I've just met a deer who could write with both his left and right hooves.
He said he was bambidextrous.
Me and a few friends went out for a meal the other week, we all decided we would try the duck...
I always seem to get stuck with the bill.
I saw my mate Dan the other day and he'd bought himself a dog -- a great dane.
I said "What's with the pooch, mate?"
He said "Research shows that people who own dogs live ten years longer".
I had to laugh when it dragged him under a bus!
I put a zebra through the scanner at Tesco's.
Cost me 400.
I shouted abuse at some cows and all I got back were blank stares.
So I yelled, "You herd!"
I decided to start my own business caring for pets left behind when their owners go on holiday when I saw how much a friend of mine had made after starting his Cattery. I don't know much about cats, but I know how to look after bugs. I haven't had much business though. Maybe it's the sign on the front of the building...

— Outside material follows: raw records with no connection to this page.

-- ==== Sys2Proof/Safety.lean ====
section
/-! DEFINITION. What claims about runs are stated in: the canonical form of every memory of a state,
what a tile holds before and after a step, and when an instruction's issue checks pass. -/

namespace Sys2Proof.Machine

/-! ## Canonical form -/

/-- The maps of a tile are in their canonical form. -/
def tileWf (t : Tile) : Bool :=
  memWf t.sram && mwf 0 t.g && mwf false t.q && mwf 0 t.v && mwf 0 t.m && mwf 0 t.imem && mwf 0 t.z && mwf 0 t.zp && mwf 0 t.kc &&
  mwf 0 t.ma && mwf 0 t.at_ && msorted t.lfsr

/-- A partition's tiles are in canonical form, and so are the keys that name them. -/
def partWf (p : Part) : Bool := msorted p.tiles && p.tiles.all (fun e => tileWf e.2)

/-- Loop state: the counters are in canonical form, and at most six levels are open (R123). -/
def loopWf (lp : LoopSt) : Bool := mwf 0 lp.lc && decide (lp.levels.length ≤ 6)

/-- A region entry: its saved registers and loop state are in form. -/
def regionWf (r : Region) : Bool := mwf 0 r.g && mwf false r.q && loopWf r.loop

/-- What every step keeps of a tile: the canonical form of its register files and memories, of its counters and of the
lines that its barrier unit holds, and the form of its loop state and of its regions. -/
def tileInv (t : Tile) : Bool := tileWf t && mwf 0 t.ltc && msorted t.held && loopWf t.loop && t.regions.all regionWf

/-- The images of a launch record are in canonical form. -/
def recWf (r : LaunchRec) : Bool := r.images.all (fun i => mwf 0 i.imem && memWf i.sram)

/-- What every step keeps of a launch: its tiles, the pool tiles that replay its units, what its samples hold, its
engines' banks and its images. -/
def partInv (p : Part) : Bool :=
  partWf p && p.tiles.all (fun e => tileInv e.2) && p.pool.all (fun e => tileInv e.2) &&
  p.samples.all (fun x => tileInv x.snap && memWf x.outData) && p.engines.all (fun e => msorted e.2.banks) && recWf p.rec_

/-- Memory's canonical form: keys strictly rise, no entry holds what an unlisted address reads as, in
DRAM, host memory and every tile. -/
def Memory.wf (s : State) : Bool := memWf s.dram && memWf s.hostMem && msorted s.parts && s.parts.all (fun e => partWf e.2)

/-- Every resident launch is listed under its first sheet column, columns rising (R280), and the module's
two byte memories are in canonical form. -/
def ModuleInv (s : State) : Prop :=
  (msorted s.parts = true ∧ ∀ e ∈ s.parts, e.2.first = e.1) ∧ memWf s.dram = true ∧ memWf s.hostMem = true

/-- The module's invariant, with the debug blocks in canonical form and all that each live launch, on its band or swapped
out, holds. -/
def Inv (s : State) : Prop :=
  ModuleInv s ∧ msorted s.debug = true ∧ (∀ e ∈ s.parts, partInv e.2 = true) ∧
  ∀ c ∈ s.ctxs, recWf c.rec_ = true ∧ ∀ p, c.saved = some p → partInv p = true

/-! ## Looking at a state -/

/-- The tile at a place, none where no resident launch holds it. -/
def tileOf (s : State) (l : Loc) : Option Tile := (tileAt s l).map Prod.snd

/-- One byte of a tile's data SRAM as a reader sees it. -/
def readByte (t : Tile) (a : Nat) : Nat := readN t a 1

/-- The registers of a tile that instructions read and write, and its special registers, are as before
(R11, R25, R26). -/
structure SameRegs (t u : Tile) : Prop where
  g : u.g = t.g
  q : u.q = t.q
  v : u.v = t.v
  m : u.m = t.m
  z : u.z = t.z
  zp : u.zp = t.zp
  kc : u.kc = t.kc
  ma : u.ma = t.ma
  at_ : u.at_ = t.at_
  loop : u.loop = t.loop
  flg : u.flg = t.flg
  fpm : u.fpm = t.fpm
  modes : u.sbMode = t.sbMode ∧ u.dramMode = t.dramMode ∧ u.raceBound = t.raceBound
  regions : u.regions = t.regions
  counts : u.sbCount = t.sbCount ∧ u.dramCount = t.dramCount ∧ u.stage = t.stage ∧ u.ltc = t.ltc
  snap : u.snap = t.snap
  lfsr : u.lfsr = t.lfsr

/-- The registers of an event, and its record, are as before (R26, R341). -/
structure SameEvent (t u : Tile) : Prop where
  evc : u.evc = t.evc
  epc : u.epc = t.epc
  done : u.done = t.done

/-- The memories of a tile are as before: its data SRAM, what the barrier unit holds of it, and its
instruction memory. -/
structure SameMem (t u : Tile) : Prop where
  sram : u.sram = t.sram
  held : u.held = t.held
  heldAt : u.heldAt = t.heldAt
  imem : u.imem = t.imem

/-- Nothing outside one tile has changed: no other tile, no memory of the module, no port, no part of
the hub, and no event has been recorded. -/
structure OnlyTile (s u : State) (l : Loc) : Prop where
  tiles : ∀ k, k ≠ l → tileOf u k = tileOf s k
  dram : u.dram = s.dram
  host : u.hostMem = s.hostMem
  ports : u.ports = s.ports
  hub : u.queues = s.queues ∧ u.ctxs = s.ctxs ∧ u.status = s.status ∧ u.store = s.store ∧ u.debug = s.debug
  ring : u.ring = s.ring
  clock : u.edge = s.edge
  cur : u.cur = s.cur

/-- Nothing but one partition, and no memory of the module, has changed. -/
structure OnlyPart (s u : State) (band : Nat) : Prop where
  parts : ∀ b, b ≠ band → getPart u b = getPart s b
  dram : u.dram = s.dram
  host : u.hostMem = s.hostMem
  ports : u.ports = s.ports
  hub : u.queues = s.queues ∧ u.ctxs = s.ctxs ∧ u.status = s.status ∧ u.store = s.store ∧ u.debug = s.debug
  clock : u.edge = s.edge

/-! ## When an instruction's issue checks pass (R415) -/

/-- The current slot belongs to tile `t` of partition `p`; its guard is true; neither the guard's
predicate nor a register it reads is late (R259), and none of them is in error (R354). -/
structure Ready (s : State) (p : Part) (t : Tile) (gu : Guard) (codes : List Nat) : Prop where
  here : tileAt s s.cur = some (p, t)
  keyed : p.first = s.cur.band
  guard : guardTrue t gu = true
  timely : ∀ c ∈ guardReads gu ++ codes, isLate t p.gcyc c = false
  sound : ∀ c ∈ guardReads gu ++ codes, smem t.regErr c = false

/-- The slot's own bank accesses find their banks free (R159, R160, R166), and no granule it reads is
poisoned or holds an error that cannot be corrected (R169, R170). -/
structure Clear (t : Tile) (sl : Slot) (lines : List Nat) (reads : List (Nat × Nat)) : Prop where
  banks : (localScan t (issueOf t sl) (slotNum sl) lines).2 = none
  clean : consumed t reads = none

/-- The guard of a slot's word (R92): the six bits below the opcode; a SY word has none. -/
def guardIn (sl : Slot) (w : Nat) : Guard :=
  match sl with
  | .s => guardOf (w / 2 ^ 34 % 64)
  | .va => guardOf (w / 2 ^ 51 % 64)
  | .vb => guardOf (w / 2 ^ 51 % 64)
  | .mx => guardOf (w / 2 ^ 68 % 64)
  | .ld => guardOf (w / 2 ^ 54 % 64)
  | .st => guardOf (w / 2 ^ 38 % 64)
  | .cp => guardOf (w / 2 ^ 69 % 64)
  | .sy => { neg := false, kind := false, idx := 0 }

/-- The registers that an instruction reads besides its guard, in field order (R259). -/
def operandsOf (t : Tile) (i : Instr) : List Nat :=
  let g := fun (n : BitVec 5) => 0x600 + n.toNat
  let q := fun (n : BitVec 4) => 0x620 + n.toNat
  let m := fun (n : BitVec 3) => 0x630 + n.toNat
  let v := fun (n : BitVec 11) => vphys t.loop n.toNat
  let pair := fun (n : BitVec 4) => [0x600 + 2 * n.toNat, 0x600 + (2 * n.toNat + 1)]
  match i with
  | .add _ _ a b | .sub _ _ a b | .and_ _ _ a b | .or_ _ _ a b | .xor_ _ _ a b | .shl _ _ a b | .shr _ _ a b | .sar _ _ a b
  | .mul _ _ a b | .mulh _ _ a b | .mulhn _ _ a b | .min _ _ a b | .max _ _ a b | .minn _ _ a b | .maxn _ _ a b
  | .cmpReg _ _ _ a b => [g a, g b]
  | .clz _ _ a | .popc _ _ a | .shli _ _ a _ | .shri _ _ a _ | .sari _ _ a _ => [g a]
  | .addi _ _ a _ | .andi _ _ a _ | .ori _ _ a _ | .xori _ _ a _ => [g a]
  | .cmpImm _ _ _ a _ => [g a]
  | .lih _ d _ => [g d]
  | .sel _ _ a b s => [g a, g b, q s]
  | .qand _ _ a b | .qor _ _ a b => [q a, q b]
  | .qnot _ _ a => [q a]
  | .wrs _ a _ => [g a]
  | .brq _ _ a _ => [q a]
  | .ret _ a | .jmpg _ a => [g a]
  | .loop _ _ _ _ _ a => [g a]
  | .vadd _ _ _ _ _ a b | .vsub _ _ _ _ _ a b | .vmul _ _ _ _ _ a b | .vmulh _ _ _ _ _ a b | .vmin _ _ _ _ _ a b
  | .vmax _ _ _ _ _ a b | .vadds _ _ _ _ _ a b | .vsubs _ _ _ _ _ a b | .vand _ _ _ _ _ a b | .vor _ _ _ _ _ a b
  | .vxor _ _ _ _ _ a b | .vfadd _ _ _ _ _ a b | .vfsub _ _ _ _ _ a b | .vfmul _ _ _ _ _ a b | .vfmin _ _ _ _ _ a b
  | .vfmax _ _ _ _ _ a b | .vfdiv _ _ _ _ _ a b | .vfscl _ _ _ _ _ a b | .vmeanm _ _ _ _ _ a b | .vbinaddValue _ _ _ _ _ a b
  | .vbinaddMerge _ _ _ _ _ a b => [v a, v b]
  | .vmac _ _ _ _ _ a b c | .vshuf _ _ _ _ _ a b c | .vfma _ _ _ _ _ a b c | .vfms _ _ _ _ _ a b c | .vfnma _ _ _ _ _ a b c =>
    [v a, v b, v c]
  | .vabs _ _ _ _ _ a | .vneg _ _ _ _ _ a | .vnot _ _ _ _ _ a | .vcnt _ _ _ _ _ a | .vmov _ _ _ _ _ a | .vfabs _ _ _ _ _ a
  | .vfneg _ _ _ _ _ a | .vfsqrt _ _ _ _ _ a | .vfrsq _ _ _ _ _ a | .vfrcp _ _ _ _ _ a | .vfclass _ _ _ _ _ a
  | .vhsum _ _ _ _ _ a | .vbincvt _ _ _ _ _ a => [v a]
  | .vshl _ _ _ _ _ a _ | .vshr _ _ _ _ _ a _ | .vsar _ _ _ _ _ a _ | .vrot _ _ _ _ _ a _ => [v a]
  | .vcmp _ _ _ _ _ a b _ | .vfcmp _ _ _ _ _ a b _ => [v a, v b]
  | .vsel _ _ _ _ _ a b k => [v a, v b, m k]
  | .vbcastScalar _ _ _ _ _ a => [g a]
  | .vbcastVector _ _ _ _ _ a _ | .vext _ _ _ _ _ a _ => [v a]
  | .vins _ _ _ _ d a _ => [v d, g a]
  | .vzip _ _ _ _ _ a b _ | .vunzip _ _ _ _ _ a b _ => [v a, v b]
  | .vpart _ _ _ _ _ a k => [v a, m k]
  | .vcvt _ _ _ _ _ a _ => [v a]
  | .ldv _ _ b _ => [g b]
  | .ldvsStrided _ _ b _ s _ => [g b, g s]
  | .ldvsGathered _ _ b _ i => [g b, v i]
  | .ldg _ _ b _ => [g b]
  | .ldb _ _ b _ _ => [g b]
  | .ldq _ _ b _ => [g b]
  | .ldm _ _ b _ => [g b]
  | .stvOffset _ s b _ => [v s, g b]
  | .stvScatter _ s b i => [v s, g b, v i]
  | .stvmOffset _ s b _ k => [v s, g b, m k]
  | .stvmScatter _ s b i k => [v s, g b, v i, m k]
  | .stg _ s b _ => [g s, g b]
  | .stq _ s b _ => [q s, g b]
  | .mmaq _ _ _ _ _ _ _ _ a b _ => [g a, g b]
  | .scalc _ _ _ a b _ => [g a, g b]
  | .zld _ _ b _ => [g b]
  | .zst _ _ _ _ b _ => [g b]
  | .mxagReg _ _ _ a => [g a]
  | .attld _ _ _ b _ => [g b]
  | .rank _ _ _ _ a b => [g a, g b]
  | .rankThreshold _ _ _ _ c a b => [g c, g a, g b]
  | .rkacc _ _ _ _ _ a b => [g a, g b]
  | .unrank _ _ _ _ a b => [g a, g b]
  | .send _ _ _ _ _ s d k => [g s, g d, g k]
  | .sendNb _ _ _ _ _ s d => [g s, g d]
  | .sendv _ _ _ _ _ d k s => [g d, g k, v s]
  | .sendvNb _ _ _ _ _ d s => [g d, v s]
  | .cpy _ s k => [g s, g k]
  | .cpg _ s d k i n _ => [g s, g d, g k] ++ (List.range (n.toNat + 1)).map (fun j => 0x600 + (i.toNat + j))
  | .rksend _ _ _ nb s d k _ => [g s, g d] ++ if nb then [] else [g k]
  | .dact _ p | .dpre _ p => pair p
  | .drd _ p s k => pair p ++ [g s, g k]
  | .dwr _ p s => pair p ++ [g s]
  | .lnkp _ _ _ p s n => pair p ++ [g s, g n]
  | .lnkg _ _ _ p d k n => pair p ++ [g d, g k, g n]
  | .coll _ s k => [g s, g k]
  | .waitcReg p => pair p
  | .waitbImm k _ _ => [g k]
  | .waitbReg k _ p => g k :: pair p
  | .bariImm k _ => [g k]
  | .bariReg k n => [g k, g n]
  | .barx k => [g k]
  | .drainReg p => pair p
  | .audo a _ => [g a]
  | .dscrd a n => [g a, g n]
  | _ => []

/-- A slot is turned away by a check of R109 that uses the values of its operands or the tile's loop and transfer
state, or by its scale layout (R63): both come before the scoreboard (R415). -/
def CheckedAway (i : Instr) (s : State) (sl : Slot) : Prop :=
  ∃ c d, exec i s = .next (raisePrecise s s.cur sl c d) ∧ (c = 0x01 ∧ d ∈ [0x0001, 0x0002, 0x000A, 0x000C, 0x000D, 0x000E] ∨ c = 0x0A)

/-- A result of the current slot: it lands `lat` cycles after the present one (R257). -/
def landingOf (s : State) (p : Part) (sl : Slot) (lat : Nat) (d : Dest) (f : Flags) : Landing :=
  { issued := p.gcyc, due := p.gcyc + lat, slot := slotNum sl, seq := s.seqNo, dest := d, flags := f }

/-- Of the results that land together, one is the last, in slot and issue order, that writes a place (R14). -/
def LastOf (due : List Landing) (same : Dest → Prop) (e : Landing) : Prop :=
  e ∈ due ∧ same e.dest ∧ ∀ f ∈ due, same f.dest → f = e ∨ f.slot < e.slot ∨ f.slot = e.slot ∧ f.seq < e.seq

/-- No result that lands writes a place. -/
def NoneOf (due : List Landing) (same : Dest → Prop) : Prop := ∀ e ∈ due, ¬ same e.dest

/-- An instruction answers a next state in which its one result is in flight, and nothing else of any
tile, register or memory has changed. -/
def PutsInFlight (i : Instr) (s : State) (t : Tile) (e : Landing) : Prop :=
  ∃ u, exec i s = .next u ∧ tileOf u s.cur = some (fly t e) ∧ OnlyTile s u s.cur

/-- A well-formed instruction answers a next state in which its one result is in flight. -/
def Gives (i : Instr) (s : State) (t : Tile) (e : Landing) : Prop := WellFormed i → PutsInFlight i s t e

/-- The tile after a slot: `t0` is the tile before it with the changes that are named apart, `es` are the
results put in flight. No other register and no memory has changed, and nothing outside the tile. -/
structure After (s u : State) (t0 t' : Tile) (es : List Landing) : Prop where
  now : tileOf u s.cur = some t'
  flight : t'.flight = t0.flight ++ es
  regs : SameRegs t0 t'
  event : SameEvent t0 t'
  mem : SameMem t0 t'
  only : OnlyTile s u s.cur

/-- A well-formed instruction answers a next state whose tile is `t0` with results put in flight. -/
def Lands (i : Instr) (s : State) (t0 : Tile) (es : List Landing) : Prop :=
  WellFormed i → ∃ u t', exec i s = .next u ∧ After s u t0 t' es

/-- A well-formed instruction answers a next state whose tile is exactly `t'`, all else as before. -/
def Leaves (i : Instr) (s : State) (t' : Tile) : Prop :=
  WellFormed i → ∃ u, exec i s = .next u ∧ tileOf u s.cur = some t' ∧ OnlyTile s u s.cur

/-- A tile with a control transfer noted in its bundle: two delay bundles, then the target (R119); a CALL's with the
return address (R120). -/
def withXfer (t : Tile) (is : Issue) (target : BitVec 13) (closes : Bool) (link : Option (BitVec 13) := none) : Tile :=
  { t with seq := { t.seq with
      issue := some { is with xfer := some { target := target, delay := 2, from_ := is.pc, closes := closes, link := link } } } }

/-- A tile with a loop noted in its bundle (R123). -/
def withLoop (t : Tile) (is : Issue) (o : LoopOpen) : Tile :=
  { t with seq := { t.seq with issue := some { is with loopOpen := some o } } }

/-- A well-formed vector instruction puts a value in flight to its vector destination, renamed (R127), one
cycle later if the destination lies in the other cluster (R13, R130). -/
def GivesVector (i : Instr) (s : State) (p : Part) (t : Tile) (sl : VSlot) (d : BitVec 11) (lat : Nat) (f : Flags)
    (good : Line → Prop) : Prop :=
  WellFormed i → ∃ x, good x ∧ PutsInFlight i s t (landingOf s p (vslot sl) (vecLat sl d lat) (.v (vphys t.loop d.toNat) x) f)

/-- Every element of width w of a vector is the given number. -/
def ElemsAre (w : Nat) (x : Line) (f : Nat → Nat) : Prop := ∀ i, i < 128 / w → elem w x i = f i

/-- Element i of a vector register, as an integer of the element type (R12, R41). -/
def intElem (t : Tile) (ty : BitVec 4) (v : BitVec 11) (i : Nat) : Int :=
  (tyIs ty).intVal (elem (tyWidth ty.toNat) (vop t v) i)

/-- The draw of element e (R20, R48): its lane's LFSR after one advance per element of the lane up to e; 0
where the mode does not draw. -/
def laneDraw (t : Tile) (mode : Rnd) (e : Nat) : Nat :=
  if mode = .sr then (Nat.repeat lfsrAdvance (e / 4 + 1) (mget 0 t.lfsr (e % 4))).toNat else 0

/-- The LFSRs after n elements have drawn (R50). -/
def LanesAfter (t : Tile) (mode : Rnd) (n : Nat) (lf : SMap Word) : Prop :=
  ∀ k, mget 0 lf k = if mode = .sr ∧ k < 4 then Nat.repeat lfsrAdvance ((n + 3 - k) / 4) (mget 0 t.lfsr k) else mget 0 t.lfsr k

In the countryside, a guy's car gets stuck in a muddy rut. Fortunately, a farmer is just walking his strong-looking shire horse past.
"Don't worry, there," says the farmer, hitching the horse to the car. "Soon have you out."
Then he calls out to the horse "Pull, Dobbin!"
But the horse doesn't budge, so he tells it "Pull, Barney!"
Still no response, so he says "Pull, Harry!" and this time, the horse gives an almighty tug and the car comes free.
"That's great, thanks very much," says the driver, and then asks "Couldn't you remember his name or something?"
"No, it's just that Harry's blind," says the farmer. "He wouldn't bother trying if he thought he was the only one pulling."
I think these animal rights protesters have double standards. Why do they only throw red paint over posh women in mink?
If they feel so strongly about people wearing coats made from dead animals then why aren't they down the local bikers pub splattering everyone in Dulux?
A dog's New Year's Resolution:
I will not chase that stick unless I actually see it leave his hand!
If dolphins were as smart as people say, they'd stop hanging around with tuna fish.
A little old lady takes her dead cats to a taxidermist to be stuffed. "Would you like them mounted?" asked the taxidermist.
"Oooo no...." says the lady, "just snuggled up next to each other."
Just saw the neighbour's little kid trying to spray whipped cream on his pet cat. I'm thinking he overheard something last night he wasn't supposed to.
I went into an internet chatroom for people who like animals last night. I was pretending to be a horse. I got chatting to a really nice guy, but after about half an hour I realised he was grooming me.
Why did the chicken cross the Atlantic?
To get away from America
I was riding a horse yesterday and its leg broke, so I had to shoot it.
All the other kids on the carousel started screaming.
"Sponsor A Dog For Life by sending just two pounds a month, and your dog will write to you" says the advert.
If the dog's literate, can't it earn its own money with some sort of adminstrative job?
I recently tried to save a dog from drowning whilst on holiday in China...
...but I burnt my hand on the saucepan.
My Son came home crying and told me that the old bloke next door had burst his football with a knife because he was sick of it ending up in his garden. "Don't worry, Son." I said, "We'll do the same to him next time something of his is in our garden."
"What do you mean Dad?" He asked.
"You'll see." I replied with a wink. "Now put this bowl of cat food outside."
Why do elephants have big ears?
Because Noddy wouldn't pay the ransom.
I bought a new dog yesterday. I've named him Rolex.......he's a watchdog
What's the difference between a fish and a mountain goat?
One mucks about in fountains...
Peperami, it's a bit of an animal.
I've no idea which animal though, or which bit.
Snip...Sniiiip. Hmmm. Nope, seems that cats look better WITH ears...
albertgordon posted: My Father said that he is so fed up of all my pets, the next one I get he is going to drown.
I'm seriously considering getting a shark.
I'd get a pet toaster.
A guy was standing in front of the gorilla cage at the zoo one day, when a gust of wind swept some dust into his eye. As he rubbed his eyelid, the gorilla went crazy, bent open the bars, and beat the guy senseless.
When the guy came to his senses, he reported the incident to the zookeeper. Nodding, the zookeeper explained that pulling down your eyelid means "screw you" in gorilla language. The explanation didn't make the victim feel any better - and he vowed revenge.
The next day, he purchased two large knives, two party hats, two party horns, and a large sausage. Putting the sausage in his pants, he hurried to the zoo and went right up to the gorilla's cage where he opened up his bag of goodies. Knowing that gorillas were natural mimics, he put on a party hat. The gorilla looked at him, reached through the bars, grabbed a hat from the bag, and put it on.
Next, the guy picked up his horn and blew on it. The gorilla reached out, picked up his horn, and did the same. Then the man picked up his knife, whipped the sausage out of his pants, and sliced it in half. The gorilla looked at the knife, looked at his own crotch, looked at the man, and pulled down his eyelid.